In this project we aim to develop an innovative Anti-Money Laundering methodology using advanced AI methods using hypergraph representations and process mining which can give an integral view of the transactions involved, deal with the inherent complexity of the data, and still be understandable for the experts analyzing the data so they can substantiate their decisions.
In this project we aim to develop a novel neuro-symbolic framework that mainly combines the strengths of both the data-driven approaches (which comes with adaptability, autonomy, and good qualitative performance) and the knowledge-driven approaches (which comes with interpretability, maintainability, and well-understood computational characteristics) to provide explanations for experts in terms of relevant features and the structures in-between.
Payment platforms like Adyen use technology to efficiently detect fraud. Fraud detection is challenging, since both the genuine and fraudulent customer behavior changes over time and across markets. Machine learning is crucial for this task, but current methods are susceptible to learning spurious correlations. The goal of this project is to leverage causality-inspired machine learning methods to improve the robustness of fraud detection methods to distribution shifts.
The impact of data errors on the output of AI models is difficult to anticipate and measure, and these errors can negatively impact regulatory compliance. Therefore, this project aims to enable non-technical users to validate and increase the quality of their data. For that, these users should be able to express data quality rules in natural language. We will design a data driven approach to leverage such rules to assist a domain expert to finetune data quality rules and “stress test” downstream AI models. This project favors a strong data engineering background combined with an interest to engage with.
To be able to use new machine learning techniques for applications in mathematical finance such as the pricing of contingent claims, option pricing algorithms must be designed which allow calibration, pricing and hedging to be based on characteristics of financial time series which summarize important features of large datasets without specifying a detailed model. The proposed PhD project aims to contribute to this aim, by focusing on new mathematical methods to characterize signals (such as, for example, path signatures) and particularly challenging applications for such methods in mathematical finance (such as forward prices in energy markets and regime switching).
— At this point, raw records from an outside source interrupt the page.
-- ==== Sys2Proof/Machine/Subframe.lean ====
section
/-!
DEFINITION. The subframe decoder's elements (R200 to R218). A FIXED or LPC subframe is this element, then the residual's
elements (R97 to R100); when the last residual value is in `SUB`, `reconstructSubframe` applies the predictor (R207, R215).
-/

namespace Sys2Proof.Machine

/-- The kind and order a subframe type selects (R202); none for a reserved type, and for one past the configured
MAX_FIXED_ORDER or MAX_LPC_ORDER (R7, log entry 7). -/
def subframeKindOf (cfg : Config) (type : Nat) : Option (SubframeKind × Nat) :=
  if type = 0 then some (.constant, 0)
  else if type = 1 then some (.verbatim, 0)
  else if 8 ≤ type ∧ type ≤ 8 + cfg.maxFixedOrder.val then some (.fixed, type - 8)
  else if 32 ≤ type ∧ type ≤ 31 + cfg.maxLpcOrder.val then some (.lpc, type - 31)
  else none

/-- The subframe type, checked as soon as it is read (R202). -/
def subframeType (type : Nat) : M Unit := do
  skipBits 6
  update fun s => { s with sf.type := BitVec.ofNat 6 type }
  let cfg ← ask State.cfg
  match subframeKindOf cfg type with
  | some (kind, order) => update fun s => { s with sf.kind := kind, sf.order := BitVec.ofNat 6 order }
  | none => raise .invalidSubframeType 0

/-- The subframe's reserved bit 1 (R201). -/
def badSubframeReserved : M Unit := do
  skipBits 1
  raise .invalidReservedBit 2

/-- A reserved subframe type, refused before the wasted-bits flag is read (R201, R202). -/
def badSubframeType (type : Nat) : M Unit := do
  skipBits 1
  subframeType type

/-- The wasted-bits flag, already read, and the count after it (R203). -/
def wastedCount (flag : Bool) : M Nat :=
  if flag then do
    let full ← ask fun s => s.sf.fullW
    let k ← readUnary ((full.toNat : Int) - 2) .widthOutOfRange 0
    pure (k + 1)
  else pure 0

/-- The subframe header and its width check (R201 to R204). -/
def subframeHeader (type : Nat) (flag : Bool) : M Unit := do
  skipBits 1
  subframeType type
  skipBits 1
  let wasted ← wastedCount flag
  update fun s => { s with sf.wasted := BitVec.ofNat 6 wasted }
  update fun s => { s with sf.w := s.sf.fullW - s.sf.wasted }
  let w ← ask fun s => s.sf.w.toNat
  checkWidth w 0

/-- WASTED_SHIFT (R217). -/
def wastedShift (c n k : Nat) : M Unit :=
  forRange 0 n fun i => do
    let v ← readSample c i
    writeSample c i (v * 2 ^ k)

/-- After a subframe's body: the wasted-bits shift, then the next channel (R200, R217). -/
def finishSubframe : M Unit := do
  let sf ← ask State.sf
  let fh ← ask State.fh
  wastedShift sf.ch.toNat fh.blockSize.toNat sf.wasted.toNat
  startChannel (sf.ch.toNat + 1)

/-- CONSTANT (R205). -/
def constantSubframe (flag : Bool) : M Unit := do
  subframeHeader 0 flag
  let sf ← ask State.sf
  let fh ← ask State.fh
  let v ← readS sf.w.toNat
  forRange 0 fh.blockSize.toNat fun i => writeSample sf.ch.toNat i v
  finishSubframe

/-- VERBATIM (R206). -/
def verbatimSubframe (flag : Bool) : M Unit := do
  subframeHeader 1 flag
  let sf ← ask State.sf
  let fh ← ask State.fh
  readSamples sf.ch.toNat (readS sf.w.toNat) 0 fh.blockSize.toNat
  finishSubframe

/-- The warmup samples of a FIXED or LPC subframe (R207, R213). -/
def warmup (order : Nat) : M Unit := do
  let sf ← ask State.sf
  readSamples sf.ch.toNat (readS sf.w.toNat) 0 order

/-- FIXED of an order, up to its residual (R207). -/
def fixedSubframe (order : Nat) (flag : Bool) : M Unit := do
  subframeHeader (8 + order) flag
  warmup order
  goto .residual

/-- The LPC header after the warmup samples (R213). -/
def lpcHeader : M Unit := do
  let pc ← readU 4
  raiseIf (pc == 15) .invalidLpcPrecision 0
  update fun s => { s with lpc.prec := BitVec.ofNat 5 (pc + 1) }
  checkWidth (pc + 1) 3
  let sh ← readS 5
  raiseIf (decide (sh < 0)) .invalidLpcShift 0
  update fun s => { s with lpc.shift := BitVec.ofInt 5 sh }

/-- Coefficients j, j + 1, … of `prec` bits each (R214). -/
def lpcCoefs (prec : Nat) : Nat → Nat → M Unit
  | _, 0 => pure ()
  | j, n + 1 => do
    let q ← readS prec
    update fun s => { s with lpc.qlp := s.lpc.qlp.setIfInBounds j (BitVec.ofInt 15 q) }
    lpcCoefs prec (j + 1) n

/-- LPC of an order, up to its residual (R213, R214). -/
def lpcSubframe (order : Nat) (flag : Bool) : M Unit := do
  subframeHeader (31 + order) flag
  warmup order
  lpcHeader
  let prec ← ask fun s => s.lpc.prec.toNat
  lpcCoefs prec 0 order
  goto .residual

/-- RANGE_CHECK_SAMPLE(s) for subframe width w (R216). -/
def rangeCheckSample (w : Nat) (v : Int) : M Unit := do
  let check ← ask fun s => s.cfg.rangeCheck
  raiseIf (check && !inRange w v) .valueOutOfRange 0

/-- Replaces each residual of row c from index `order` on by its sample (R207, R215). -/
def predictRow (c : Nat) (coefs : List Int) (shift w order n : Nat) : M Unit :=
  forRange order (n - order) fun i => do
    let acc ← historySum c coefs i
    let e ← readSample c i
    let v := asr acc shift + e
    rangeCheckSample w v
    writeSample c i v

/-- The coefficients and the shift the subframe's predictor uses (R208 to R212, R215). -/
def predictorOf (sf : Subframe) (lpc : Lpc) : List Int × Nat :=
  match sf.kind with
  | .fixed => (fixedCoefs sf.order.toNat, 0)
  | .lpc => ((lpc.qlp.toList.take sf.order.toNat).map BitVec.toInt, lpc.shift.toNat)
  | .constant | .verbatim => ([], 0)

/-- After the last residual value: the prediction, then the end of the subframe (R207, R215, R217). -/
def reconstructSubframe : M Unit := do
  let sf ← ask State.sf
  let fh ← ask State.fh
  let lpc ← ask State.lpc
  let (coefs, shift) := predictorOf sf lpc
  predictRow sf.ch.toNat coefs shift sf.w.toNat sf.order.toNat fh.blockSize.toNat
  finishSubframe

/-- SF reserved 1 (R201). -/
def execSfReserved1 (s : State) : Host.Outcome State Fault Refusal := outcome (badSubframeReserved) s

/-- SF CONSTANT (R205). -/
def execSfConstant (wasted : Bool) (s : State) : Host.Outcome State Fault Refusal := outcome (constantSubframe wasted) s

/-- SF VERBATIM (R206). -/
def execSfVerbatim (wasted : Bool) (s : State) : Host.Outcome State Fault Refusal := outcome (verbatimSubframe wasted) s

/-- SF RESERVED types 2-3 (R202). -/
def execSfReservedTypes2To3 (x : BitVec 1) (s : State) : Host.Outcome State Fault Refusal := outcome (badSubframeType (2 + x.toNat)) s

/-- SF RESERVED types 4-7 (R202). -/
def execSfReservedTypes4To7 (x : BitVec 2) (s : State) : Host.Outcome State Fault Refusal := outcome (badSubframeType (4 + x.toNat)) s

/-- SF FIXED0 (R208). -/
def execSfFixed0 (wasted : Bool) (s : State) : Host.Outcome State Fault Refusal := outcome (fixedSubframe 0 wasted) s

/-- SF FIXED1 (R209). -/
def execSfFixed1 (wasted : Bool) (s : State) : Host.Outcome State Fault Refusal := outcome (fixedSubframe 1 wasted) s

/-- SF FIXED2 (R210). -/
def execSfFixed2 (wasted : Bool) (s : State) : Host.Outcome State Fault Refusal := outcome (fixedSubframe 2 wasted) s

/-- SF FIXED3 (R211). -/
def execSfFixed3 (wasted : Bool) (s : State) : Host.Outcome State Fault Refusal := outcome (fixedSubframe 3 wasted) s

/-- SF FIXED4 (R212). -/
def execSfFixed4 (wasted : Bool) (s : State) : Host.Outcome State Fault Refusal := outcome (fixedSubframe 4 wasted) s

/-- SF RESERVED type 13 (R202). -/
def execSfReservedType13 (s : State) : Host.Outcome State Fault Refusal := outcome (badSubframeType 13) s

/-- SF RESERVED types 14-15 (R202). -/
def execSfReservedTypes14To15 (x : BitVec 1) (s : State) : Host.Outcome State Fault Refusal := outcome (badSubframeType (14 + x.toNat)) s

/-- SF RESERVED types 16-31 (R202). -/
def execSfReservedTypes16To31 (x : BitVec 4) (s : State) : Host.Outcome State Fault Refusal := outcome (badSubframeType (16 + x.toNat)) s

/-- SF LPC1 (R215). -/
def execSfLpc1 (wasted : Bool) (s : State) : Host.Outcome State Fault Refusal := outcome (lpcSubframe 1 wasted) s

/-- SF LPC2 (R215). -/
def execSfLpc2 (wasted : Bool) (s : State) : Host.Outcome State Fault Refusal := outcome (lpcSubframe 2 wasted) s

/-- SF LPC3 (R215). -/
def execSfLpc3 (wasted : Bool) (s : State) : Host.Outcome State Fault Refusal := outcome (lpcSubframe 3 wasted) s

/-- SF LPC4 (R215). -/
def execSfLpc4 (wasted : Bool) (s : State) : Host.Outcome State Fault Refusal := outcome (lpcSubframe 4 wasted) s

/-- SF LPC5 (R215). -/
def execSfLpc5 (wasted : Bool) (s : State) : Host.Outcome State Fault Refusal := outcome (lpcSubframe 5 wasted) s

/-- SF LPC6 (R215). -/
def execSfLpc6 (wasted : Bool) (s : State) : Host.Outcome State Fault Refusal := outcome (lpcSubframe 6 wasted) s

/-- SF LPC7 (R215). -/
def execSfLpc7 (wasted : Bool) (s : State) : Host.Outcome State Fault Refusal := outcome (lpcSubframe 7 wasted) s

/-- SF LPC8 (R215). -/
def execSfLpc8 (wasted : Bool) (s : State) : Host.Outcome State Fault Refusal := outcome (lpcSubframe 8 wasted) s

/-- SF LPC9 (R215). -/
def execSfLpc9 (wasted : Bool) (s : State) : Host.Outcome State Fault Refusal := outcome (lpcSubframe 9 wasted) s

/-- SF LPC10 (R215). -/
def execSfLpc10 (wasted : Bool) (s : State) : Host.Outcome State Fault Refusal := outcome (lpcSubframe 10 wasted) s

/-- SF LPC11 (R215). -/
def execSfLpc11 (wasted : Bool) (s : State) : Host.Outcome State Fault Refusal := outcome (lpcSubframe 11 wasted) s

/-- SF LPC12 (R215). -/
def execSfLpc12 (wasted : Bool) (s : State) : Host.Outcome State Fault Refusal := outcome (lpcSubframe 12 wasted) s

/-- SF LPC13 (R215). -/
def execSfLpc13 (wasted : Bool) (s : State) : Host.Outcome State Fault Refusal := outcome (lpcSubframe 13 wasted) s

/-- SF LPC14 (R215). -/
def execSfLpc14 (wasted : Bool) (s : State) : Host.Outcome State Fault Refusal := outcome (lpcSubframe 14 wasted) s

/-- SF LPC15 (R215). -/
def execSfLpc15 (wasted : Bool) (s : State) : Host.Outcome State Fault Refusal := outcome (lpcSubframe 15 wasted) s

/-- SF LPC16 (R215). -/
def execSfLpc16 (wasted : Bool) (s : State) : Host.Outcome State Fault Refusal := outcome (lpcSubframe 16 wasted) s

/-- SF LPC17 (R215). -/
def execSfLpc17 (wasted : Bool) (s : State) : Host.Outcome State Fault Refusal := outcome (lpcSubframe 17 wasted) s

/-- SF LPC18 (R215). -/
def execSfLpc18 (wasted : Bool) (s : State) : Host.Outcome State Fault Refusal := outcome (lpcSubframe 18 wasted) s

/-- SF LPC19 (R215). -/
def execSfLpc19 (wasted : Bool) (s : State) : Host.Outcome State Fault Refusal := outcome (lpcSubframe 19 wasted) s

/-- SF LPC20 (R215). -/
def execSfLpc20 (wasted : Bool) (s : State) : Host.Outcome State Fault Refusal := outcome (lpcSubframe 20 wasted) s

/-- SF LPC21 (R215). -/
def execSfLpc21 (wasted : Bool) (s : State) : Host.Outcome State Fault Refusal := outcome (lpcSubframe 21 wasted) s

/-- SF LPC22 (R215). -/
def execSfLpc22 (wasted : Bool) (s : State) : Host.Outcome State Fault Refusal := outcome (lpcSubframe 22 wasted) s

/-- SF LPC23 (R215). -/
def execSfLpc23 (wasted : Bool) (s : State) : Host.Outcome State Fault Refusal := outcome (lpcSubframe 23 wasted) s

/-- SF LPC24 (R215). -/
def execSfLpc24 (wasted : Bool) (s : State) : Host.Outcome State Fault Refusal := outcome (lpcSubframe 24 wasted) s

/-- SF LPC25 (R215). -/
def execSfLpc25 (wasted : Bool) (s : State) : Host.Outcome State Fault Refusal := outcome (lpcSubframe 25 wasted) s

/-- SF LPC26 (R215). -/
def execSfLpc26 (wasted : Bool) (s : State) : Host.Outcome State Fault Refusal := outcome (lpcSubframe 26 wasted) s

/-- SF LPC27 (R215). -/
def execSfLpc27 (wasted : Bool) (s : State) : Host.Outcome State Fault Refusal := outcome (lpcSubframe 27 wasted) s

/-- SF LPC28 (R215). -/
def execSfLpc28 (wasted : Bool) (s : State) : Host.Outcome State Fault Refusal := outcome (lpcSubframe 28 wasted) s

/-- SF LPC29 (R215). -/
def execSfLpc29 (wasted : Bool) (s : State) : Host.Outcome State Fault Refusal := outcome (lpcSubframe 29 wasted) s

/-- SF LPC30 (R215). -/
def execSfLpc30 (wasted : Bool) (s : State) : Host.Outcome State Fault Refusal := outcome (lpcSubframe 30 wasted) s

/-- SF LPC31 (R215). -/
def execSfLpc31 (wasted : Bool) (s : State) : Host.Outcome State Fault Refusal := outcome (lpcSubframe 31 wasted) s

/-- SF LPC32 (R215). -/
def execSfLpc32 (wasted : Bool) (s : State) : Host.Outcome State Fault Refusal := outcome (lpcSubframe 32 wasted) s

end Sys2Proof.Machine
end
The increasing share of renewable energy sources is driving a transformation of energy markets toward a more sustainable and green paradigm. However, this transition introduces the need to address new types of risks, including volumetric, grid, and climate risks. This project focuses on the pricing and hedging of renewable energy contracts influenced by these risk factors, with a particular emphasis on computational methodologies. By leveraging advanced mathematical modeling and data-driven approaches, the research aims to develop robust strategies for managing these emerging risks effectively.
Transaction authentication and authorization requires different decisions to be made that are currently supported by various models acting in a pipeline. A more integrated approach could make better informed decisions, but requires complex high-dimensional optimization. We aim to support this optimization using reinforcement learning techniques, where we expect to tackle challenges such as a high-dimensional action space, off-line learning and evaluation, and trading off multiple objectives.
Many of the current steps in transaction approval pipelines aim at modelling the causal drivers of the user behavior (e.g. what authentication/authorization option would cause a reduction in friction for the payments for specific sets of users) and estimating the causal effects of certain choices. One way of estimating these causal effects is through A/B tests on a specific set of options, which can be expensive and only cover a small sample of users with certain features. After these A/B tests are performed they are usually not reused or combined with previous tests or observational results. In this project we aim to reuse existing data from A different sets of A/B tests, as well as design more focuses, accurate and cheaper experiments to learn causal drivers of user behavior reliably and robustly.
The success of transformers in processing sequential data for language and vision tasks (e.g., ChatGPT, DALL-E) has sparked significant interest in applying these models to forecasting. Consequently, numerous research proposals have emerged, drawing considerable attention and prompting both discussion and skepticism regarding the true capabilities of these inherently black-box models. This project seeks to address these concerns by adopting a mechanistic interpretability approach—an approach that has proven valuable in understanding language and vision models. By doing so, we aim to offer deeper insights into the internal workings of time-series transformers.